On Thu, 2022-08-11 at 17:39 +0000, Sean Christopherson wrote:
> +Will (for arm crud)
> 
> On Thu, Aug 11, 2022, Huang, Kai wrote:
> > First of all, I think the patch title can be improved.  "refactor CPU
> > compatibility check on module initialization" isn't the purpose of this patch. 
> > It is just a bonus.  The title should reflect the main purpose (or behaviour) of
> > this patch:
> > 
> > 	KVM: Temporarily enable hardware on all cpus during module loading time
> 
> ...
> 
> > > +	/* hardware_enable_nolock() checks CPU compatibility on each CPUs. */
> > > +	r = hardware_enable_all();
> > > +	if (r)
> > > +		goto out_free_2;
> > > +	/*
> > > +	 * Arch specific initialization that requires to enable virtualization
> > > +	 * feature.  e.g. TDX module initialization requires VMXON on all
> > > +	 * present CPUs.
> > > +	 */
> > > +	kvm_arch_post_hardware_enable_setup(opaque);
> > > +	/*
> > > +	 * Make hardware disabled after the KVM module initialization.  KVM
> > > +	 * enables hardware when the first KVM VM is created and disables
> > > +	 * hardware when the last KVM VM is destroyed.  When no KVM VM is
> > > +	 * running, hardware is disabled.  Keep that semantics.
> > > +	 */
> > 
> > Except the first sentence, the remaining sentences are more like changelog
> > material.  Perhaps just say something below to be more specific on the purpose:
> > 
> > 	/*
> > 	 * Disable hardware on all cpus so that out-of-tree drivers which
> > 	 * also use hardware-assisted virtualization (such as virtualbox
> > 	 * kernel module) can still be loaded when KVM is loaded.
> > 	 */
> > 
> > > +	hardware_disable_all();
> > >  
> > >  	r = cpuhp_setup_state_nocalls(CPUHP_AP_KVM_STARTING, "kvm/cpu:starting",
> > >  				      kvm_starting_cpu, kvm_dying_cpu);
> 
> I've been poking at the "hardware enable" code this week for other reasons, and
> have come to the conclusion that the current implementation is a mess.

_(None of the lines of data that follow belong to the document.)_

@[simp] theorem csFalls_keeps  :
      (csFalls s).conditions = s.conditions ∧
      (csFalls s).straps = s.straps ∧
      (csFalls s).pitch = s.pitch ∧
      (csFalls s).layout = s.layout ∧
      (csFalls s).stations = s.stations ∧
      (csFalls s).tracker = s.tracker ∧
      (csFalls s).callList = s.callList ∧
      (csFalls s).timer = s.timer ∧
      (csFalls s).pace = s.pace ∧
      (csFalls s).loss = s.loss ∧
      (csFalls s).archive = s.archive ∧
      (csFalls s).history = s.history ∧
      (csFalls s).line = s.line ∧
      (csFalls s).frame = s.frame ∧
      (csFalls s).engine = s.engine ∧
      (csFalls s).tiles = s.tiles ∧
      (csFalls s).alert = s.alert ∧
      (csFalls s).pending = s.pending := by
  unfold csFalls; split <;> simp

@[simp] theorem csRises_keeps (n : Nat) :
      (csRises n s).conditions = s.conditions ∧
      (csRises n s).straps = s.straps ∧
      (csRises n s).pitch = s.pitch ∧
      (csRises n s).layout = s.layout ∧
      (csRises n s).stations = s.stations ∧
      (csRises n s).tracker = s.tracker ∧
      (csRises n s).callList = s.callList ∧
      (csRises n s).timer = s.timer ∧
      (csRises n s).pace = s.pace ∧
      (csRises n s).loss = s.loss ∧
      (csRises n s).archive = s.archive ∧
      (csRises n s).history = s.history ∧
      (csRises n s).line = s.line ∧
      (csRises n s).frame = s.frame ∧
      (csRises n s).engine = s.engine ∧
      (csRises n s).tiles = s.tiles ∧
      (csRises n s).alert = s.alert ∧
      (csRises n s).pending = s.pending := by
  simp [csRises]

@[simp] theorem setPlantClock_keeps (c : PlantClock) :
      (setPlantClock c s).conditions = s.conditions ∧
      (setPlantClock c s).straps = s.straps ∧
      (setPlantClock c s).pitch = s.pitch ∧
      (setPlantClock c s).layout = s.layout ∧
      (setPlantClock c s).stations = s.stations ∧
      (setPlantClock c s).tracker = s.tracker ∧
      (setPlantClock c s).callList = s.callList ∧
      (setPlantClock c s).timer = s.timer ∧
      (setPlantClock c s).pace = s.pace ∧
      (setPlantClock c s).loss = s.loss ∧
      (setPlantClock c s).archive = s.archive ∧
      (setPlantClock c s).history = s.history ∧
      (setPlantClock c s).line = s.line ∧
      (setPlantClock c s).frame = s.frame ∧
      (setPlantClock c s).engine = s.engine ∧
      (setPlantClock c s).tiles = s.tiles ∧
      (setPlantClock c s).alert = s.alert ∧
      (setPlantClock c s).pending = s.pending := by
  simp [setPlantClock]
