theorem execReadPace_keeps (m : ReadMoment) {s t : State} (e : execReadPace m s = .next t) :
      t.conditions = s.conditions ∧
      t.straps = s.straps ∧
      t.pitch = s.pitch ∧
      t.layout = s.layout ∧
      t.stations = s.stations ∧
      t.tracker = s.tracker ∧
      t.callList = s.callList ∧
      t.timer = s.timer ∧
      t.pace = s.pace ∧
      t.loss = s.loss ∧
      t.archive = s.archive ∧
      t.history = s.history ∧
      t.line = s.line ∧
      t.frame = s.frame ∧
      t.tiles = s.tiles ∧
      t.alert = s.alert ∧
      t.pending = s.pending := by
  have h := event_proj (fun s => (s.conditions, s.straps, s.pitch, s.layout, s.stations, s.tracker, s.callList, s.timer, s.pace, s.loss, s.archive, s.history, s.line, s.frame, s.tiles, s.alert, s.pending))
    (by cases m with
      | taken => exact takeRead_proj (fun s => (s.conditions, s.straps, s.pitch, s.layout, s.stations, s.tracker, s.callList, s.timer, s.pace, s.loss, s.archive, s.history, s.line, s.frame, s.tiles, s.alert, s.pending)) (by simp) (by simp) (by simp)
      | firstByte => simp) (by simp) e
  simpa using h

theorem execReadLoss_keeps (m : ReadMoment) {s t : State} (e : execReadLoss m s = .next t) :
      t.conditions = s.conditions ∧
      t.straps = s.straps ∧
      t.pitch = s.pitch ∧
      t.layout = s.layout ∧
      t.stations = s.stations ∧
      t.tracker = s.tracker ∧
      t.callList = s.callList ∧
      t.timer = s.timer ∧
      t.pace = s.pace ∧
      t.loss = s.loss ∧
      t.archive = s.archive ∧
      t.history = s.history ∧
      t.line = s.line ∧
      t.frame = s.frame ∧
      t.tiles = s.tiles ∧
      t.alert = s.alert ∧
      t.pending = s.pending := by
  have h := event_proj (fun s => (s.conditions, s.straps, s.pitch, s.layout, s.stations, s.tracker, s.callList, s.timer, s.pace, s.loss, s.archive, s.history, s.line, s.frame, s.tiles, s.alert, s.pending))
    (by cases m with
      | taken => exact takeRead_proj (fun s => (s.conditions, s.straps, s.pitch, s.layout, s.stations, s.tracker, s.callList, s.timer, s.pace, s.loss, s.archive, s.history, s.line, s.frame, s.tiles, s.alert, s.pending)) (by simp) (by simp) (by simp)
      | firstByte => simp) (by simp) e
  simpa using h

Thanks for the lengthy reply :)

First of all, to clarify, I guess by "current implementation" you mean the
current upstream KVM code, but not this particular patch? :)

> 
> x86 overloads "hardware enable" to do three different things:
> 
>   1. actually enable hardware
>   2. snapshot per-CPU MSR value for user-return MSRs
>   3. handle unstable TSC _for existing VMs_ on suspend+resume and/or CPU hotplug
> 
> #2 and #3 have nothing to do with enabling hardware, kvm_arch_hardware_enable() just
> so happens to be called in a superset of what is needed for dealing with unstable TSCs,
> and AFAICT the user-return MSRs is simply a historical wart.  The user-return MSRs
> code is subtly very, very nasty, as it means that KVM snaphots MSRs from IRQ context,
> e.g. if an out-of-tree module is running VMs, the IRQ can interrupt the _guest_ and
> cause KVM to snapshot guest registers.  VMX and SVM kinda sorta guard against this
> by refusing to load if VMX/SVM are already enabled, but it's not foolproof.
> 
> Eww, and #3 is broken.  If CPU (un)hotplug collides with kvm_destroy_vm() or
> kvm_create_vm(), kvm_arch_hardware_enable() could explode due to vm_list being
> modified while it's being walked.

Agreed.

> 
> Of course, that path is broken for other reasons too, e.g. needs to prevent CPUs
> from going on/off-line when KVM is enabling hardware.
> https://lore.kernel.org/all/20220216031528.92558-7-chao.gao@xxxxxxxxx

If I read correctly, the problem described in above link seems only to be true
after we move CPUHP_AP_KVM_STARTING from STARTING section to ONLINE section, but
this hasn't been done yet in the current upstream KVM.  Currently,
CPUHP_AP_KVM_STARTING is still in STARTING section so it is guaranteed it has
been executed before start_secondary sets itself to online cpu mask. 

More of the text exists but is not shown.